*** MATERIAL PROVIDED Section Begins ***

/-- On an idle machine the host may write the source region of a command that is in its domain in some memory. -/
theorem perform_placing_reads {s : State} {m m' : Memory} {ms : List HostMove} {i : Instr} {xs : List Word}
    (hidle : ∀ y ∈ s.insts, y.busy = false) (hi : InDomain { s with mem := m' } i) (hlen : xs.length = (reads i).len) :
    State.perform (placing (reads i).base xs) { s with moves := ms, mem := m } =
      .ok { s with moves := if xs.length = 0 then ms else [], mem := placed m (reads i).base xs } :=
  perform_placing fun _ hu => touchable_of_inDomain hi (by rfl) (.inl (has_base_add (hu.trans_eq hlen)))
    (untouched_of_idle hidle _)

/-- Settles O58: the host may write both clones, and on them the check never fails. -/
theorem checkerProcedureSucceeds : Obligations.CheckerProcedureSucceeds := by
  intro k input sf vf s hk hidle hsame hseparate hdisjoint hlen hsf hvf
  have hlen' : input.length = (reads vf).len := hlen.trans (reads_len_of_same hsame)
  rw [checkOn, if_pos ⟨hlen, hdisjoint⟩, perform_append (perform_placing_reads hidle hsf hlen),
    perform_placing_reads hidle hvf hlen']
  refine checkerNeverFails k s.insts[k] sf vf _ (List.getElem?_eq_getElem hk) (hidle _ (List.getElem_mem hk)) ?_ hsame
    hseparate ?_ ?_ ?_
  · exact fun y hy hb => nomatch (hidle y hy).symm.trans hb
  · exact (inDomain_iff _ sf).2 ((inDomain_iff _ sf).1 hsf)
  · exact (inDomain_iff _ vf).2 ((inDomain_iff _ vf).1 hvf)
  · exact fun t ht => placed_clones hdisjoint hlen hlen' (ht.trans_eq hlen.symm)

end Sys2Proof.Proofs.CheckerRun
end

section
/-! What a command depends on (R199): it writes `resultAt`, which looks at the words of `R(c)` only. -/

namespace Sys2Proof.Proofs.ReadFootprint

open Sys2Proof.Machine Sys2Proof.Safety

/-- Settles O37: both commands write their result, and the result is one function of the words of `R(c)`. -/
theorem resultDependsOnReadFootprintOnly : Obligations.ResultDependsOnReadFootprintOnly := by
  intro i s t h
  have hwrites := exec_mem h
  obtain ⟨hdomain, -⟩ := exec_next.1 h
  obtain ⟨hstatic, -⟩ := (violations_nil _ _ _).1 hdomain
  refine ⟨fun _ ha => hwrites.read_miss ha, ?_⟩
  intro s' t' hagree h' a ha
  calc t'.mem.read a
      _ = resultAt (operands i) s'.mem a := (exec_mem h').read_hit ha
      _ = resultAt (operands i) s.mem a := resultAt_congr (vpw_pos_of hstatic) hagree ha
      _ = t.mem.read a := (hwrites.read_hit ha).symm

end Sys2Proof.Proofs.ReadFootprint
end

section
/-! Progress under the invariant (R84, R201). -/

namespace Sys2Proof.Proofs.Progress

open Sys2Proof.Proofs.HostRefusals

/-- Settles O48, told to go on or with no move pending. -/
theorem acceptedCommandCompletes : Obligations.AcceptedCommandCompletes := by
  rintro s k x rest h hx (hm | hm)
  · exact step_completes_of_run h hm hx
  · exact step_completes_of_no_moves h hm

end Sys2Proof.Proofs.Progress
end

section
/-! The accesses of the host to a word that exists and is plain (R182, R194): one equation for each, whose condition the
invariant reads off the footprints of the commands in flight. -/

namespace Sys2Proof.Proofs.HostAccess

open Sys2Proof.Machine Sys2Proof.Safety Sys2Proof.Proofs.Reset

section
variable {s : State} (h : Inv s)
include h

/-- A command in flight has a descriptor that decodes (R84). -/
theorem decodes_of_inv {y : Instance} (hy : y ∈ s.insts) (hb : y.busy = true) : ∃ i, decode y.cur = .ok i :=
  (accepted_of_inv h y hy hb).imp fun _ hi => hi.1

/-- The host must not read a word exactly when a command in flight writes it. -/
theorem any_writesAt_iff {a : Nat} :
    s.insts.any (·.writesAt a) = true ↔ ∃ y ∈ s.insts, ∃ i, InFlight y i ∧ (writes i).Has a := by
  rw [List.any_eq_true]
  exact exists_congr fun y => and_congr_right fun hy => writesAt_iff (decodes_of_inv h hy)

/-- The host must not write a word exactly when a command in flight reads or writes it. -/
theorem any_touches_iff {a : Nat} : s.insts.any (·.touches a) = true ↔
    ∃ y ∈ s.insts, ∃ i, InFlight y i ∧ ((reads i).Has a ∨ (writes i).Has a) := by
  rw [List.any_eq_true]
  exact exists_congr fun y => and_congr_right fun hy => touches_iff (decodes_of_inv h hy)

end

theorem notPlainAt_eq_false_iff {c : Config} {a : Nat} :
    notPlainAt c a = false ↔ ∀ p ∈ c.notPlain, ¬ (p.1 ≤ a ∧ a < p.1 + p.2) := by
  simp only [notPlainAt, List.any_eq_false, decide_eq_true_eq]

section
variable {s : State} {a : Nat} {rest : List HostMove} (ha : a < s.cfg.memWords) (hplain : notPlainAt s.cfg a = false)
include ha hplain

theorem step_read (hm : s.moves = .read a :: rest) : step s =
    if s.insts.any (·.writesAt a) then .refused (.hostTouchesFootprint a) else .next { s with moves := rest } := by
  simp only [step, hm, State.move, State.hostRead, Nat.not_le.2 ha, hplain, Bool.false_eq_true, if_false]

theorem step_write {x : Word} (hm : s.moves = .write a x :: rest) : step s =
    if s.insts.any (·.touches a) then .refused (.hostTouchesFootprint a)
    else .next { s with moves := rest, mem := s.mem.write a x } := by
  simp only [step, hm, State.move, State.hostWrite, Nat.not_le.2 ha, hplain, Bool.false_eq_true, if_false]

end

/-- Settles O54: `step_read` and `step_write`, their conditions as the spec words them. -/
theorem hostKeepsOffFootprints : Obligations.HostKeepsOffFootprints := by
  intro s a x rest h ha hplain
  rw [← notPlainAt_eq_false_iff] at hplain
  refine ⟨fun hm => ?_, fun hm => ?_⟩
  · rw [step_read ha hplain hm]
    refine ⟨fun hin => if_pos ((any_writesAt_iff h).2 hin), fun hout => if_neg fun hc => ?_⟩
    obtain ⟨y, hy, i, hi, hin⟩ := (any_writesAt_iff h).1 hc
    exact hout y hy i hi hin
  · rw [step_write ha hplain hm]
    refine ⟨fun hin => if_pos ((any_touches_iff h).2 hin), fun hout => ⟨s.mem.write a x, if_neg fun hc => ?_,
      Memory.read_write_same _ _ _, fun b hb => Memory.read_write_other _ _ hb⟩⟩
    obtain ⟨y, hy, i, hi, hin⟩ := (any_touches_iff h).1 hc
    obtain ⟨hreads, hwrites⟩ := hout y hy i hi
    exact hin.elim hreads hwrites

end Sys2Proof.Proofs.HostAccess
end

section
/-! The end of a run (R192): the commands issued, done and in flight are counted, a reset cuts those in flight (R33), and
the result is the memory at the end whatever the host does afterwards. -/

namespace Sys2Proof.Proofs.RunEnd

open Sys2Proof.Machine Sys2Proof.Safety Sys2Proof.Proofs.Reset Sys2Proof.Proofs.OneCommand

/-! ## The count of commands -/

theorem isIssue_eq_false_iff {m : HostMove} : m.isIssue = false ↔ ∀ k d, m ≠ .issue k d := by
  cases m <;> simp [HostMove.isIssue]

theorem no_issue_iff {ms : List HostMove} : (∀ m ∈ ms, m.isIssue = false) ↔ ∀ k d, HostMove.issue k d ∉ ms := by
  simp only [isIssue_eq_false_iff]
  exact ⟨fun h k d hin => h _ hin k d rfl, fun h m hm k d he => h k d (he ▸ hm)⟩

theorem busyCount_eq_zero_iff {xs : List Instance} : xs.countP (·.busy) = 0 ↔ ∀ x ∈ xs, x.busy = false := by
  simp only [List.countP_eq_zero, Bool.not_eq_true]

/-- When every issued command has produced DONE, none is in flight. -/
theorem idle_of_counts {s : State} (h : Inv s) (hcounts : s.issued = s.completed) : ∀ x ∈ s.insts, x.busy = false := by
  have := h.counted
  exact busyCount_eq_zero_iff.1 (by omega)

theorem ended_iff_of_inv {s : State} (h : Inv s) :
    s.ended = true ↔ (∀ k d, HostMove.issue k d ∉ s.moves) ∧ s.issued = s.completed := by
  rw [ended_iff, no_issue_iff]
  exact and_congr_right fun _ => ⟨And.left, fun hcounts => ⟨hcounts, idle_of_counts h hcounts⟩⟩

*** MATERIAL PROVIDED Section Ends ***

## WHAT TO WORK ON
Write out an exact transcription of the line with "obtain ⟨y, hy, i, hi, hin⟩ := (any_writesAt_iff" and of each line after it; stop at the end of the records.

## WRITTEN REPLY
    obtain ⟨y, hy, i, hi, hin⟩ := (any_writesAt_iff h).1 hc
    exact hout y hy i hi hin
  · rw [step_write ha hplain hm]
    refine ⟨fun hin => if_pos ((any_touches_iff h).2 hin), fun hout => ⟨s.mem.write a x, if_neg fun hc => ?_,
      Memory.read_write_same _ _ _, fun b hb => Memory.read_write_other _ _ hb⟩⟩
    obtain ⟨y, hy, i, hi, hin⟩ := (any_touches_iff h).1 hc
    obtain ⟨hreads, hwrites⟩ := hout y hy i hi
    exact hin.elim hreads hwrites

end Sys2Proof.Proofs.HostAccess
end

section
/-! The end of a run (R192): the commands issued, done and in flight are counted, a reset cuts those in flight (R33), and
the result is the memory at the end whatever the host does afterwards. -/

namespace Sys2Proof.Proofs.RunEnd

open Sys2Proof.Machine Sys2Proof.Safety Sys2Proof.Proofs.Reset Sys2Proof.Proofs.OneCommand

/-! ## The count of commands -/

theorem isIssue_eq_false_iff {m : HostMove} : m.isIssue = false ↔ ∀ k d, m ≠ .issue k d := by
  cases m <;> simp [HostMove.isIssue]

theorem no_issue_iff {ms : List HostMove} : (∀ m ∈ ms, m.isIssue = false) ↔ ∀ k d, HostMove.issue k d ∉ ms := by
  simp only [isIssue_eq_false_iff]
  exact ⟨fun h k d hin => h _ hin k d rfl, fun h m hm k d he => h k d (he ▸ hm)⟩

theorem busyCount_eq_zero_iff {xs : List Instance} : xs.countP (·.busy) = 0 ↔ ∀ x ∈ xs, x.busy = false := by
  simp only [List.countP_eq_zero, Bool.not_eq_true]

/-- When every issued command has produced DONE, none is in flight. -/
theorem idle_of_counts {s : State} (h : Inv s) (hcounts : s.issued = s.completed) : ∀ x ∈ s.insts, x.busy = false := by
  have := h.counted
  exact busyCount_eq_zero_iff.1 (by omega)

theorem ended_iff_of_inv {s : State} (h : Inv s) :
    s.ended = true ↔ (∀ k d, HostMove.issue k d ∉ s.moves) ∧ s.issued = s.completed := by
  rw [ended_iff, no_issue_iff]
  exact and_congr_right fun _ => ⟨And.left, fun hcounts => ⟨hcounts, idle_of_counts h hcounts⟩⟩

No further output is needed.